[Records from a data source]
+===+

-- ==== Sys2Proof/Laws/KFaults.lean ====
section
/-! SUPPORT. What the changes of state in Machine/Faults.lean keep. -/

namespace Sys2Proof.Machine

variable {κ : Kept} {ρ : State}

theorem State.setSrcSt_keeps (s : State) (k st : Nat) (hκ : ρ.Keeps κ s) :
    ρ.Keeps κ (State.setSrcSt s k st) := by
  unfold State.setSrcSt
  repeat' first
    | intro _
    | with_reducible assumption
    | with_reducible apply State.wf_keeps
    | with_reducible apply State.modSrc_keeps
    | with_reducible apply State.keeps_ite
    | with_reducible apply okeeps_ite
    | dsimp only
    | split
    | with_reducible apply State.keeps_stamp

theorem State.srcNow_keeps (s : State) (k : Nat) (hκ : ρ.Keeps κ s) :
    ρ.Keeps κ (State.srcNow s k) := by
  unfold State.srcNow
  repeat' first
    | intro _
    | with_reducible assumption
    | with_reducible apply State.modSrc_keeps

theorem State.merged_keeps (s : State) (hκ : ρ.Keeps κ s) :
    ρ.Keeps κ (State.merged s) := by
  unfold State.merged
  repeat' first
    | intro _
    | with_reducible assumption
    | with_reducible apply State.setBit_keeps
    | with_reducible apply State.bump_keeps

theorem State.srcMsg_keeps (s : State) (k : Nat) (hκ : ρ.Keeps κ s) :
    ρ.Keeps κ (State.srcMsg s k) := by
  unfold State.srcMsg
  repeat' first
    | intro _
    | with_reducible assumption
    | with_reducible apply State.message_keeps
    | with_reducible apply State.keeps_ite

theorem State.srcEvent_keeps (s : State) (k : Nat) (hκ : ρ.Keeps κ s) :
    ρ.Keeps κ (State.srcEvent s k) := by
  unfold State.srcEvent
  repeat' first
    | intro _
    | with_reducible assumption
    | with_reducible apply State.setSrcSt_keeps
    | with_reducible apply State.srcNow_keeps
    | with_reducible apply State.merged_keeps
    | with_reducible apply State.srcMsg_keeps
    | with_reducible apply State.keeps_ite
    | with_reducible apply okeeps_ite
    | dsimp only
    | split

theorem State.srcRecord_keeps (s : State) (k : Nat) (b : Bool) (hκ : ρ.Keeps κ s) :
    ρ.Keeps κ (State.srcRecord s k b) := by
  unfold State.srcRecord
  repeat' first
    | intro _
    | with_reducible assumption
    | with_reducible apply Mem.setLe_wf
    | dsimp only
    | split
    | with_reducible apply State.keeps_tpriv

theorem State.srcLevel_keeps (s : State) (k : Nat) (b : Bool) (hκ : ρ.Keeps κ s) :
    ρ.Keeps κ (State.srcLevel s k b) := by
  unfold State.srcLevel
  repeat' first
    | intro _
    | with_reducible assumption
    | with_reducible apply State.modSrc_keeps
    | with_reducible apply State.setSrcSt_keeps
    | with_reducible apply State.srcMsg_keeps
    | with_reducible apply State.srcRecord_keeps
    | with_reducible apply State.keeps_ite
    | with_reducible apply okeeps_ite
    | dsimp only
    | split

theorem State.record_keeps (s : State) (n : Nat) (hκ : ρ.Keeps κ s) :
    ρ.Keeps κ (State.record s n) := by
  unfold State.record
  repeat' first
    | intro _
    | with_reducible assumption
    | with_reducible apply State.setReg_keeps
    | with_reducible apply State.setBit_keeps
    | with_reducible apply State.set64_keeps
    | with_reducible apply State.message_keeps
    | with_reducible apply State.keeps_ite

theorem State.linkDown_keeps (s : State) (p : Nat) (hκ : ρ.Keeps κ s) :
    ρ.Keeps κ (State.linkDown s p) := by
  unfold State.linkDown
  repeat' first
    | intro _
    | with_reducible assumption
    | with_reducible apply State.wf_keeps
    | with_reducible apply State.modPort_keeps
    | with_reducible apply State.dropTx_keeps
    | with_reducible apply State.keeps_ite
    | with_reducible apply okeeps_ite
    | with_reducible apply Mem.filter_wf
    | with_reducible apply SMap.filter_wf
    | with_reducible apply Mem.drop_wf
    | dsimp only
    | split
    | with_reducible apply State.keeps_inbox

theorem State.linkUp_keeps (s : State) (hκ : ρ.Keeps κ s) :
    ρ.Keeps κ (State.linkUp s) := by
  unfold State.linkUp
  repeat' first
    | intro _
    | with_reducible assumption
    | with_reducible apply State.setReg_keeps
    | with_reducible apply State.tick_keeps
    | with_reducible apply State.keeps_ite
    | dsimp only

theorem State.lbStop_keeps (s : State) (i : Nat) (hκ : ρ.Keeps κ s) :
    ρ.Keeps κ (State.lbStop s i) := by
  unfold State.lbStop
  repeat' first
    | intro _
    | with_reducible assumption
    | with_reducible apply State.linkUp_keeps
    | with_reducible apply State.wf_keeps
    | with_reducible apply State.setBit_keeps
    | with_reducible apply State.keeps_ite
    | with_reducible apply okeeps_ite
    | with_reducible apply SMap.set_wf
    | with_reducible apply Mem.drop_wf
    | dsimp only
    | split
    | with_reducible apply State.keeps_vnode_vnodes

theorem State.enterSafe_keeps (s : State) (n : Nat) (hκ : ρ.Keeps κ s) :
    ρ.Keeps κ (State.enterSafe s n) := by
  unfold State.enterSafe
  repeat' first
    | intro _
    | with_reducible assumption
    | with_reducible apply State.setReg_keeps
    | with_reducible apply State.wb_keeps
    | with_reducible apply State.set64_keeps
    | with_reducible apply State.linkDown_keeps
    | with_reducible apply State.lbStop_keeps
    | with_reducible apply State.keeps_ite
    | with_reducible apply okeeps_ite
    | with_reducible apply State.keeps_fold

end Sys2Proof.Machine
end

+===+

Aim of the exercise:
The response must restate every entry word for word.

Written answer:
-- ==== Sys2Proof/Laws/KFaults.lean ====
section
/-! SUPPORT. What the changes of state in Machine/Faults.lean keep. -/

namespace Sys2Proof.Machine

variable {κ : Kept} {ρ : State}

theorem State.setSrcSt_keeps (s : State) (k st : Nat) (hκ : ρ.Keeps κ s) :
    ρ.Keeps κ (State.setSrcSt s k st) := by
  unfold State.setSrcSt
  repeat' first
    | intro _
    | with_reducible assumption
    | with_reducible apply State.wf_keeps
    | with_reducible apply State.modSrc_keeps
    | with_reducible apply State.keeps_ite
    | with_reducible apply okeeps_ite
    | dsimp only
    | split
    | with_reducible apply State.keeps_stamp

theorem State.srcNow_keeps (s : State) (k : Nat) (hκ : ρ.Keeps κ s) :
    ρ.Keeps κ (State.srcNow s k) := by
  unfold State.srcNow
  repeat' first
    | intro _
    | with_reducible assumption
    | with_reducible apply State.modSrc_keeps

theorem State.merged_keeps (s : State) (hκ : ρ.Keeps κ s) :
    ρ.Keeps κ (State.merged s) := by
  unfold State.merged
  repeat' first
    | intro _
    | with_reducible assumption
    | with_reducible apply State.setBit_keeps
    | with_reducible apply State.bump_keeps

theorem State.srcMsg_keeps (s : State) (k : Nat) (hκ : ρ.Keeps κ s) :
    ρ.Keeps κ (State.srcMsg s k) := by
  unfold State.srcMsg
  repeat' first
    | intro _
    | with_reducible assumption
    | with_reducible apply State.message_keeps
    | with_reducible apply State.keeps_ite

theorem State.srcEvent_keeps (s : State) (k : Nat) (hκ : ρ.Keeps κ s) :
    ρ.Keeps κ (State.srcEvent s k) := by
  unfold State.srcEvent
  repeat' first
    | intro _
    | with_reducible assumption
    | with_reducible apply State.setSrcSt_keeps
    | with_reducible apply State.srcNow_keeps
    | with_reducible apply State.merged_keeps
    | with_reducible apply State.srcMsg_keeps
    | with_reducible apply State.keeps_ite
    | with_reducible apply okeeps_ite
    | dsimp only
    | split

theorem State.srcRecord_keeps (s : State) (k : Nat) (b : Bool) (hκ : ρ.Keeps κ s) :
    ρ.Keeps κ (State.srcRecord s k b) := by
  unfold State.srcRecord
  repeat' first
    | intro _
    | with_reducible assumption
    | with_reducible apply Mem.setLe_wf
    | dsimp only
    | split
    | with_reducible apply State.keeps_tpriv

theorem State.srcLevel_keeps (s : State) (k : Nat) (b : Bool) (hκ : ρ.Keeps κ s) :
    ρ.Keeps κ (State.srcLevel s k b) := by
  unfold State.srcLevel
  repeat' first
    | intro _
    | with_reducible assumption
    | with_reducible apply State.modSrc_keeps
    | with_reducible apply State.setSrcSt_keeps
    | with_reducible apply State.srcMsg_keeps
    | with_reducible apply State.srcRecord_keeps
    | with_reducible apply State.keeps_ite
    | with_reducible apply okeeps_ite
    | dsimp only
    | split

theorem State.record_keeps (s : State) (n : Nat) (hκ : ρ.Keeps κ s) :
    ρ.Keeps κ (State.record s n) := by
  unfold State.record
  repeat' first
    | intro _
    | with_reducible assumption
    | with_reducible apply State.setReg_keeps
    | with_reducible apply State.setBit_keeps
    | with_reducible apply State.set64_keeps
    | with_reducible apply State.message_keeps
    | with_reducible apply State.keeps_ite

theorem State.linkDown_keeps (s : State) (p : Nat) (hκ : ρ.Keeps κ s) :
    ρ.Keeps κ (State.linkDown s p) := by
  unfold State.linkDown
  repeat' first
    | intro _
    | with_reducible assumption
    | with_reducible apply State.wf_keeps
    | with_reducible apply State.modPort_keeps
    | with_reducible apply State.dropTx_keeps
    | with_reducible apply State.keeps_ite
    | with_reducible apply okeeps_ite
    | with_reducible apply Mem.filter_wf
    | with_reducible apply SMap.filter_wf
    | with_reducible apply Mem.drop_wf
    | dsimp only
    | split
    | with_reducible apply State.keeps_inbox

theorem State.linkUp_keeps (s : State) (hκ : ρ.Keeps κ s) :
    ρ.Keeps κ (State.linkUp s) := by
  unfold State.linkUp
  repeat' first
    | intro _
    | with_reducible assumption
    | with_reducible apply State.setReg_keeps
    | with_reducible apply State.tick_keeps
    | with_reducible apply State.keeps_ite
    | dsimp only

theorem State.lbStop_keeps (s : State) (i : Nat) (hκ : ρ.Keeps κ s) :
    ρ.Keeps κ (State.lbStop s i) := by
  unfold State.lbStop
  repeat' first
    | intro _
    | with_reducible assumption
    | with_reducible apply State.linkUp_keeps
    | with_reducible apply State.wf_keeps
    | with_reducible apply State.setBit_keeps
    | with_reducible apply State.keeps_ite
    | with_reducible apply okeeps_ite
    | with_reducible apply SMap.set_wf
    | with_reducible apply Mem.drop_wf
    | dsimp only
    | split
    | with_reducible apply State.keeps_vnode_vnodes

theorem State.enterSafe_keeps (s : State) (n : Nat) (hκ : ρ.Keeps κ s) :
    ρ.Keeps κ (State.enterSafe s n) := by
  unfold State.enterSafe
  repeat' first
    | intro _
    | with_reducible assumption
    | with_reducible apply State.setReg_keeps
    | with_reducible apply State.wb_keeps
    | with_reducible apply State.set64_keeps
    | with_reducible apply State.linkDown_keeps
    | with_reducible apply State.lbStop_keeps
    | with_reducible apply State.keeps_ite
    | with_reducible apply okeeps_ite
    | with_reducible apply State.keeps_fold

end Sys2Proof.Machine
end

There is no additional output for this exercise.